Failure to detect
Failure to Detect. Patient claimed doctor didn’t diagnose bowel obstruction.
FACTS & ALLEGATIONS On Nov. 18, 1994, plaintiff presented to her internist at his Staten Island office. She complained of stomach pain, nausea, and vomiting. Intern compiled plaintiff’s medical history and performed a physical examination. An endoscopy revealed some polyps in her stomach and signs of stomach bleeding.
At approximately 5 a.m. on Nov. 20, plaintiff awoke in severe pain and went to an emergency room. A small bowel obstruction was diagnosed, and surgery was performed. Plaintiff sued the internist.

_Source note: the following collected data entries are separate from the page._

-- ==== Sys2Proof/Laws/State.lean ====
section
/-!
SUPPORT. One lemma per field per update of the state, and what the registers and keyed tables read after a write.
-/

namespace Sys2Proof.Machine

/-! ## Keyed tables -/

theorem Sparse.find_set_same {α : Type} (k : Nat) (v : α) (l : List (Nat × α)) : Sparse.find k (Sparse.set k v l) = some v := by
  induction l with
  | nil => simp [Sparse.set, Sparse.find]
  | cons x r ih =>
    obtain ⟨j, w⟩ := x
    simp only [Sparse.set]
    split
    · simp [Sparse.find]
    · split
      · simp [Sparse.find]
      · rename_i h; simp [Sparse.find, h, ih]

theorem Sparse.find_set_of_ne {α : Type} {k i : Nat} (v : α) (l : List (Nat × α)) (h : i ≠ k) :
    Sparse.find i (Sparse.set k v l) = Sparse.find i l := by
  have hk : ¬ k = i := fun e => h e.symm
  induction l with
  | nil => simp [Sparse.set, Sparse.find, hk]
  | cons x r ih =>
    obtain ⟨j, w⟩ := x
    simp only [Sparse.set]
    split
    · simp [Sparse.find, hk]
    · split
      · rename_i hj; subst hj; simp [Sparse.find, hk]
      · simp [Sparse.find, ih]

theorem Sparse.get_set_same {α : Type} (d : α) (k : Nat) (v : α) (l : List (Nat × α)) : Sparse.get d k (Sparse.set k v l) = v := by
  induction l with
  | nil => simp [Sparse.set, Sparse.get]
  | cons x r ih =>
    obtain ⟨j, w⟩ := x
    simp only [Sparse.set]
    split
    · simp [Sparse.get]
    · split
      · simp [Sparse.get]
      · rename_i h; simp [Sparse.get, h, ih]

theorem Sparse.get_set_of_ne {α : Type} (d : α) {k i : Nat} (v : α) (l : List (Nat × α)) (h : i ≠ k) :
    Sparse.get d i (Sparse.set k v l) = Sparse.get d i l := by
  have hk : ¬ k = i := fun e => h e.symm
  induction l with
  | nil => simp [Sparse.set, Sparse.get, hk]
  | cons x r ih =>
    obtain ⟨j, w⟩ := x
    simp only [Sparse.set]
    split
    · simp [Sparse.get, hk]
    · split
      · rename_i hj; subst hj; simp [Sparse.get, hk]
      · simp [Sparse.get, ih]

/-! ## Registers -/

@[simp] theorem State.reg_setReg (s : State) (o : Nat) (w : Word) : (s.setReg o w).reg o = w := by
  simp [State.reg, State.setReg, Sparse.find_set_same]

theorem State.reg_setReg_of_ne (s : State) {o i : Nat} (w : Word) (h : i ≠ o) : (s.setReg o w).reg i = s.reg i := by
  simp [State.reg, State.setReg, Sparse.find_set_of_ne w s.regs h]

theorem State.fld_setReg_of_ne (s : State) {o i : Nat} (w : Word) (f : Fld) (h : i ≠ o) : (s.setReg o w).fld i f = s.fld i f := by
  simp only [State.fld, State.reg_setReg_of_ne s w h]

@[simp] theorem State.reg_setFld (s : State) (o : Nat) (f : Fld) (v : Nat) : (s.setFld o f v).reg o = (s.reg o).put f.hi f.lo v := by
  simp [State.setFld]

theorem State.reg_setFld_of_ne (s : State) {o i : Nat} (f : Fld) (v : Nat) (h : i ≠ o) : (s.setFld o f v).reg i = s.reg i := by
  simp [State.setFld, State.reg_setReg_of_ne s _ h]

/-- A field reads what was written to it. -/
theorem State.fld_setFld (s : State) (o : Nat) (f : Fld) (v : Nat) (h : f.hi < 64) :
    (s.setFld o f v).fld o f = v % 2 ^ (f.hi + 1 - f.lo) := by
  simp only [State.fld, State.reg_setFld, Word.get_put _ _ _ _ h]

/-- A field of another register reads as before. -/
theorem State.fld_setFld_of_ne (s : State) {o i : Nat} (f g : Fld) (v : Nat) (h : i ≠ o) :
    (s.setFld o f v).fld i g = s.fld i g := by
  simp only [State.fld, State.reg_setFld_of_ne s f v h]

/-- A field that shares no bit with the one written reads as before. -/
theorem State.fld_setFld_of_disjoint (s : State) (o : Nat) (f g : Fld) (v : Nat) (h : f.hi < 64) (hd : g.hi < f.lo ∨ f.hi < g.lo) :
    (s.setFld o f v).fld o g = s.fld o g := by
  simp only [State.fld, State.reg_setFld, Word.get_put_of_disjoint _ _ _ _ _ _ h hd]

/-! ## Tables of the state -/

@[simp] theorem State.cx_setCx (s : State) (d : Die) (c : Cx) (x : Ctx) : (s.setCx d c x).cx d c = x := by
  simp [State.cx, State.setCx, Sparse.get_set_same]

@[simp] theorem State.eng1_setEng (s : State) (d u : Nat) (e : EngSt) : (s.setEng d u e).eng1 d u = e := by
  simp [State.eng1, State.setEng, Sparse.get_set_same]

@[simp] theorem State.arr_setArr (s : State) (d m : Nat) (a : ArraySt) : (s.setArr d m a).arr d m = a := by
  simp [State.arr, State.setArr, Sparse.get_set_same]

@[simp] theorem State.quire_setQuire (s : State) (q : Nat) (r : QuireRec) : (s.setQuire q r).quire q = r := by
  simp [State.quire, State.setQuire, Sparse.get_set_same]

theorem State.quire_setQuire_of_ne (s : State) {q p : Nat} (r : QuireRec) (h : p ≠ q) : (s.setQuire q r).quire p = s.quire p := by
  simp [State.quire, State.setQuire, Sparse.get_set_of_ne _ r _ h]

@[simp] theorem State.core_setCore (s : State) (n : Nat) (k : CoreSt) : (s.setCore n k).core n = k := by
  simp [State.core, State.setCore, Sparse.get_set_same]

theorem State.core_setCore_of_ne (s : State) {n m : Nat} (k : CoreSt) (h : m ≠ n) : (s.setCore n k).core m = s.core m := by
  simp [State.core, State.setCore, Sparse.get_set_of_ne _ k _ h]

@[simp] theorem State.hsSt_setHsSt (s : State) (j : Nat) (x : StackSt) : (s.setHsSt j x).hsSt j = x := by
  simp [State.hsSt, State.setHsSt, Sparse.get_set_same]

Plaintiff claimed that defendant did not compile her complete medical history. Specifically, she alleged that he did not ascertain the time of her last meal. Her expert gastroenterologist testified that defendant should have performed a rectal examination, and that such an examination would have given indications of the bowel obstruction.
Defendant contended that all of plaintiff’s symptoms were consistent with an ulcer or other stomach problem. He argued that she displayed no symptoms of a small bowel obstruction, that she displayed no abdominal distention, and that she was not vomiting fecal matter.
The operating surgeon testified that the obstruction was present for only two to 12 hours. He testified that it could not have been present for 48 hours—dating to her initial examination—because peritonitis had not yet developed.
INJURIES/DAMAGES abscess; gangrene; loss of services After the surgery, complications developed. There was leakage from plaintiffs small intestine, and her gall bladder developed gangrene. It had to be drained, but it did not have to be removed. Plaintiff also developed an abscess. plaintiff’s husband presented a loss-of-services claim.
RESULT The jury rendered a defense verdict. It found no malpractice.